Women do much of the labor, hoard the precious food, suffer their children's hunger, preserve the cultures and keep tribal heritage and language intact. The women stand between possibility and hopelessness.

And yet, because of the dominance of men, the world has had little to do with the women of Africa; its contacts always are with men. In Zimbabwe, in the 1950s and '60s, white and black idealists planned for the future of that now-troubled place without ever considering its women.

Today, in the cities of Africa, women keep things running: Men have the titles, and women do the work. Old Africa hands know that if you have a problem and you have to deal with a governmental agency or a commercial establishment, you should try to find a woman in charge.

Gordon Brown, the British chancellor of the Exchequer, has proposed a $50 billion Marshall Plan for Africa. Unfortunately, were it to come about, it would fail. The nature of the Marshall Plan was that it returned Europe to the status quo ante.

In Europe, there was a base and a memory. But in Africa, there is no base and no memory, save for the hated colonialism. So Brown's plan cannot but repeat the mistakes of the past -- massive corruption, misallocation and theft.

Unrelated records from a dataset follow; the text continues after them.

@[simp] theorem entered_sys {a : Acc} {h : Bool} {s : State} : (entered a h s).sys = s.sys := by
  unfold entered
  split <;> simp

@[simp] theorem entered_sil {a : Acc} {h : Bool} {s : State} : (entered a h s).sil = s.sil := by
  unfold entered
  split <;> simp

@[simp] theorem entered_cal {a : Acc} {h : Bool} {s : State} : (entered a h s).cal = s.cal := by
  unfold entered
  split <;> simp

@[simp] theorem entered_mbx {a : Acc} {h : Bool} {s : State} : (entered a h s).mbx = s.mbx := by
  unfold entered
  split <;> simp

@[simp] theorem entered_core {a : Acc} {h : Bool} {s : State} : (entered a h s).core = s.core := by
  unfold entered
  split <;> simp

@[simp] theorem entered_grn {a : Acc} {h : Bool} {s : State} : (entered a h s).grn = s.grn := by
  unfold entered
  split <;> simp

@[simp] theorem entered_hlt {a : Acc} {h : Bool} {s : State} : (entered a h s).hlt = s.hlt := by
  unfold entered
  split <;> simp

@[simp] theorem entered_pln {a : Acc} {h : Bool} {s : State} : (entered a h s).pln = s.pln := by
  unfold entered
  split <;> simp

@[simp] theorem entered_tal {a : Acc} {h : Bool} {s : State} : (entered a h s).tal = s.tal := by
  unfold entered
  split <;> simp

@[simp] theorem entered_lan {a : Acc} {h : Bool} {s : State} : (entered a h s).lan = s.lan := by
  unfold entered
  split <;> simp

@[simp] theorem entered_stk {a : Acc} {h : Bool} {s : State} : (entered a h s).stk = s.stk := by
  unfold entered
  split <;> simp

@[simp] theorem entered_job {a : Acc} {h : Bool} {s : State} : (entered a h s).job = s.job := by
  unfold entered
  split <;> simp

@[simp] theorem entered_evt {a : Acc} {h : Bool} {s : State} : (entered a h s).evt = s.evt := by
  unfold entered
  split <;> simp

@[simp] theorem entered_bne {a : Acc} {h : Bool} {s : State} : (entered a h s).bne = s.bne := by
  unfold entered
  split <;> simp

@[simp] theorem entered_tim {a : Acc} {h : Bool} {s : State} : (entered a h s).tim = s.tim := by
  unfold entered
  split <;> simp

@[simp] theorem entered_lsp {a : Acc} {h : Bool} {s : State} : (entered a h s).lsp = s.lsp := by
  unfold entered
  split <;> simp

@[simp] theorem entered_pending {a : Acc} {h : Bool} {s : State} : (entered a h s).pending = s.pending := by
  unfold entered
  split <;> simp

/-! `sendPlain` changes ring only. -/

@[simp] theorem sendPlain_pwr {t : TxFrame} {s : State} : (sendPlain t s).pwr = s.pwr := rfl
@[simp] theorem sendPlain_clk {t : TxFrame} {s : State} : (sendPlain t s).clk = s.clk := rfl
@[simp] theorem sendPlain_sys {t : TxFrame} {s : State} : (sendPlain t s).sys = s.sys := rfl
@[simp] theorem sendPlain_sil {t : TxFrame} {s : State} : (sendPlain t s).sil = s.sil := rfl
@[simp] theorem sendPlain_cal {t : TxFrame} {s : State} : (sendPlain t s).cal = s.cal := rfl
@[simp] theorem sendPlain_mbx {t : TxFrame} {s : State} : (sendPlain t s).mbx = s.mbx := rfl
@[simp] theorem sendPlain_core {t : TxFrame} {s : State} : (sendPlain t s).core = s.core := rfl
@[simp] theorem sendPlain_grn {t : TxFrame} {s : State} : (sendPlain t s).grn = s.grn := rfl
@[simp] theorem sendPlain_hlt {t : TxFrame} {s : State} : (sendPlain t s).hlt = s.hlt := rfl
@[simp] theorem sendPlain_pln {t : TxFrame} {s : State} : (sendPlain t s).pln = s.pln := rfl
@[simp] theorem sendPlain_tal {t : TxFrame} {s : State} : (sendPlain t s).tal = s.tal := rfl
@[simp] theorem sendPlain_lan {t : TxFrame} {s : State} : (sendPlain t s).lan = s.lan := rfl
@[simp] theorem sendPlain_stk {t : TxFrame} {s : State} : (sendPlain t s).stk = s.stk := rfl
@[simp] theorem sendPlain_job {t : TxFrame} {s : State} : (sendPlain t s).job = s.job := rfl
@[simp] theorem sendPlain_evt {t : TxFrame} {s : State} : (sendPlain t s).evt = s.evt := rfl
@[simp] theorem sendPlain_bne {t : TxFrame} {s : State} : (sendPlain t s).bne = s.bne := rfl
@[simp] theorem sendPlain_tim {t : TxFrame} {s : State} : (sendPlain t s).tim = s.tim := rfl
@[simp] theorem sendPlain_lsp {t : TxFrame} {s : State} : (sendPlain t s).lsp = s.lsp := rfl
@[simp] theorem sendPlain_pending {t : TxFrame} {s : State} : (sendPlain t s).pending = s.pending := rfl
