/-- A job that has not stopped stops: the view shows it ended, and nothing else. -/
theorem outer_stopJob {id : Nat} {status : BitVec 8} {why : Option WordKerf} {s : State} {j : Job} (hj : jobOf s id = some j)
    (hs : j.stop = none) : outer (stopJob id status why s) = outer (ended id status s) := by
  have hbase : outer (releaseUnits id (onlyIf j.qord syncAll (updJob id (fun x => { x with
      stop := some status, phase := .ending, read := none, hashing := false, bench := none }) (dropWaits id s)))) =
      outer (ended id status s) := by
    rw [← outer_releaseUnits_outer, outer_onlyIf fun _ => outer_syncAll, outer_releaseUnits_outer]
    exact outer_ended_congr outer_dropWaits
  unfold stopJob
  rw [hj]
  dsimp only
  rw [if_neg (by simp [hs])]
  split
  · rw [outer_dropUnsent, hbase]
  · split
    · rw [outer_drawIssue, hbase]
    · split
      · split
        · rw [outer_resultIssue, outer_updJob (by intro; rfl), hbase]
        · rw [outer_updJob (by intro; rfl), hbase]
      · exact hbase

/-- A job that is not there, or has stopped, stops no further. -/
theorem stopJob_of_stopped {id : Nat} {status : BitVec 8} {why : Option WordKerf} {s : State}
    (h : ∀ j, jobOf s id = some j → j.stop.isSome = true) : stopJob id status why s = s := by
  unfold stopJob
  split
  · rfl
  next j hj => exact if_pos (h j hj)

theorem jobOf_updJob_self {id : Nat} {f : Job → Job} {s : State} (h : ∀ j, (f j).id = j.id) :
    jobOf (updJob id f s) id = (jobOf s id).map f := by
  show (s.job.jobs.map _).find? _ = (s.job.jobs.find? _).map f
  induction s.job.jobs with
  | nil => rfl
  | cons x l ih => by_cases hx : x.id = id <;> simp [hx, h, ih]

theorem jobOf_updJob_ne {id k : Nat} {f : Job → Job} {s : State} (hk : k ≠ id) (h : ∀ j, (f j).id = j.id) :
    jobOf (updJob id f s) k = jobOf s k := by
  show (s.job.jobs.map _).find? _ = s.job.jobs.find? _
  induction s.job.jobs with
  | nil => rfl
  | cons x l ih =>
    by_cases hx : x.id = id
    · have hne : ¬ id = k := fun he => hk he.symm
      simp [hx, h, ih, hne]
    · by_cases hxk : x.id = k
      · subst hxk
        simp [hx]
      · simp [hx, ih, hxk]

/-- The job that stops, as it then looks. -/
theorem jobOf_stopJob {id : Nat} {status : BitVec 8} {why : Option WordKerf} {s : State} {j : Job} (hj : jobOf s id = some j)
    (hs : j.stop = none) :
    (jobOf (stopJob id status why s) id).map jobFace = some (jobFace { j with
      stop := some status, phase := .ending, read := none, hashing := false, bench := none }) := by
  rw [jobOf_face_congr (outer_stopJob hj hs)]
  have hend : jobOf (ended id status s) id = (jobOf s id).map (fun x => { x with
      stop := some status, phase := .ending, read := none, hashing := false, bench := none }) := jobOf_updJob_self fun _ => rfl
  rw [hend, hj]
  rfl

end Sys2Proof.Machine

/-! PROOFS. A weaker view, that the progress of jobs leaves alone as well. -/

namespace Sys2Proof.Machine

/-! ### The view -/

/-- What a job is, whatever it has done. -/
def jobCard (j : Job) : Job :=
  { jobFace j with
    phase := .ending, stop := none, count := 0, rerouted := false, unchecked := false, qfirst := none, qord := false, qdone := false
    got := 0, perm := [], permI := 0, asked := 0, read := none, digest := none, hashing := false, bench := none, keyBytes := []
    sigBytes := [], entries := [], verdict := none }

/-- A bench whatever job runs on it. -/
def benchCard (b : Bench) : Bench :=
  { b with job := none, phase := 0, zeroAll := false, st := if b.st = .busy then .zero else b.st }

/-- The view without the progress of jobs: their stages, the benches that run them, the unit that builds for them, and the uses of the bus
that they ask for. -/
def shell (s : State) : State :=
  { outer s with
    job := { (outer s).job with jobs := s.job.jobs.map jobCard }
    bne := { s.bne with benches := s.bne.benches.map benchCard }
    stk := { (outer s).stk with building := none }
    lsp := { s.lsp with ops := [], mstErr := 0 } }

theorem shell_of_outer {s t : State} (h : outer t = outer s) : shell t = shell s := by
  have hcards : ∀ u : State, u.job.jobs.map jobCard = (outer u).job.jobs.map jobCard := fun u => by
    simp only [outer, List.map_map, Function.comp_def]
    rfl
  have hbne : t.bne = s.bne := (congrArg State.bne h :)
  have hlsp : t.lsp = s.lsp := (congrArg State.lsp h :)
  unfold shell
  rw [hcards t, hcards s, h, hbne, hlsp]

/-! ### Conditions, loops and entries -/

@[simp] theorem shell_ite {c : Prop} [Decidable c] (a b : State) : shell (if c then a else b) = if c then shell a else shell b :=
  apply_ite shell c a b

@[simp] theorem shell_onlyIf {c : Bool} {f : State → State} {s : State} (h : ∀ u, shell (f u) = shell u) :
    shell (onlyIf c f s) = shell s := by
  cases c
  · rfl
  · exact h s

@[simp] theorem shell_foldl {α : Type} {g : State → α → State} {l : List α} {s : State} (h : ∀ u x, shell (g u x) = shell u) :
    shell (l.foldl g s) = shell s := by
  induction l generalizing s with
  | nil => rfl
  | cons x l ih => exact ih.trans (h s x)

theorem shell_updJob {id : Nat} {f : Job → Job} {s : State} (h : ∀ j, jobCard (f j) = jobCard j) :
    shell (updJob id f s) = shell s := by
  have hmap : ∀ j, jobCard (if j.id = id then f j else j) = jobCard j := fun j => by
    split
    · exact h j
    · rfl
  simp [shell, outer, updJob, hmap]

theorem shell_building {x : Option Nat} {s : State} : shell { s with stk := { s.stk with building := x } } = shell s := rfl

theorem shell_lsp {l : List XipOp} {e : BitVec 5} {s : State} : shell { s with lsp := { s.lsp with ops := l, mstErr := e } } = shell s := rfl

@[simp] theorem shell_post {code idx detail : Nat} {s : State} : shell (post code idx detail s) = shell s := shell_of_outer outer_post
@[simp] theorem shell_bumpOrd {s : State} : shell (bumpOrd s) = shell s := rfl
@[simp] theorem shell_bumpFree {s : State} : shell (bumpFree s) = shell s := rfl
@[simp] theorem shell_updQ {q : Nat} {f : DQueue → DQueue} {s : State} : shell (updQ q f s) = shell s := rfl
@[simp] theorem shell_syncAll {s : State} : shell (syncAll s) = shell s := shell_of_outer outer_syncAll
@[simp] theorem shell_addWaiter {q : Nat} {w : Waiter} {s : State} : shell (addWaiter q w s) = shell s := rfl
@[simp] theorem shell_dropWaiter {q key : Nat} {s : State} : shell (dropWaiter q key s) = shell s := rfl
@[simp] theorem shell_prPlace {q key accepted : Nat} {s : State} : shell (prPlace q key accepted s) = shell s :=
  shell_of_outer outer_prPlace
@[simp] theorem shell_prDrop {key : Nat} {s : State} : shell (prDrop key s) = shell s := shell_of_outer outer_prDrop
@[simp] theorem shell_releaseAllot {q key : Nat} {s : State} : shell (releaseAllot q key s) = shell s :=
  shell_of_outer outer_releaseAllot
@[simp] theorem shell_kerfFlight {why : WordKerf} {refs : List (Nat × Nat)} {n : Nat} {s : State} :
    shell (kerfFlight why refs n s) = shell s := shell_of_outer outer_kerfFlight
@[simp] theorem shell_toFlight {refs : List (Nat × Nat)} {s : State} : shell (toFlight refs s) = shell s := shell_of_outer outer_toFlight
@[simp] theorem shell_kerfWords {why : WordKerf} {ws : List AWord} {s : State} : shell (kerfWords why ws s) = shell s :=
  shell_of_outer outer_kerfWords
@[simp] theorem shell_pullUnsent {id : Nat} {beacons : Bool} {s : State} : shell (pullUnsent id beacons s) = shell s := rfl
@[simp] theorem shell_sendRequest {type addr len : Nat} {payload : List Byte} {fbase : BitVec 22} {t : TxFrame} {s : State} :
    shell (sendRequest type addr len payload fbase t s) = shell s := shell_of_outer outer_sendRequest
@[simp] theorem shell_issueWrite {id off : Nat} {bytes : List Byte} {ws : List AWord} {random : Bool} {tag : Option Tag} {s : State} :
    shell (issueWrite id off bytes ws random tag s) = shell s := shell_of_outer outer_issueWrite
@[simp] theorem shell_drawIssue {id fuel : Nat} {s : State} : shell (drawIssue id fuel s) = shell s := shell_of_outer outer_drawIssue
@[simp] theorem shell_resultIssue {id fuel : Nat} {last : Bool} {s : State} : shell (resultIssue id last fuel s) = shell s :=
  shell_of_outer outer_resultIssue
@[simp] theorem shell_dropUnsent {why : WordKerf} {id : Nat} {s : State} : shell (dropUnsent why id s) = shell s :=
  shell_of_outer outer_dropUnsent
@[simp] theorem shell_endWrite {id no : Nat} {st : WState} {s : State} : shell (endWrite id no st s) = shell s :=
  shell_of_outer outer_endWrite
@[simp] theorem shell_endBeacon {id : Nat} {st : WState} {s : State} : shell (endBeacon id st s) = shell s :=
  shell_of_outer outer_endBeacon
@[simp] theorem shell_takeBack {id : Nat} {s : State} : shell (takeBack id s) = shell s := shell_of_outer outer_takeBack
@[simp] theorem shell_resultGo {id : Nat} {s : State} : shell (resultGo id s) = shell s := shell_of_outer outer_resultGo
@[simp] theorem shell_distEnd {id : Nat} {s : State} : shell (distEnd id s) = shell s := shell_of_outer outer_distEnd

/-! ### Ends of jobs -/

@[simp] theorem shell_releaseUnits {id : Nat} {s : State} : shell (releaseUnits id s) = shell s := by
  have hbench : ∀ b : Bench, benchCard (if b.job = some id then
      { b with job := none, phase := 6, zeroAll := wholeClear s id, st := if b.st = .busy then .zero else b.st } else b) =
      benchCard b := fun b => by
    split
    · by_cases hst : b.st = .busy <;> simp [benchCard, hst]
    · rfl
  have hlane : ∀ l : Lane, laneCore { l with pieces := l.pieces.filter (fun p => decide (p.job ≠ id)) } = laneCore l := fun _ => rfl
  simp only [shell, outer, releaseUnits, List.map_map, Function.comp_def, hbench, hlane]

A whole new scheme is needed for Africa: a scheme that circumvents the nominal leaders and their culture of Mercedes-Benzes, AK-47s and Swiss bank accounts, a scheme that delivers aid directly into the hands of the people who hold African society together as best they can: the women.

If ever there was a great cause for the feminists of the world, it is Africa -- and it is the delivery of noneconomic aid to the women of the villages. This aid needs to be simple education about hygiene, reproduction and the tools of survival -- hoes, water jars, household medicines and home economics.

You cannot till the soil without an implement, store water without a receptacle, or save the life of a child who has trod on a thorn without disinfectant. And you cannot save Africa without its women.

Llewellyn King is the publisher of White House Weekly and the chairman and CEO of King Publishing (www.kingpublishing.com).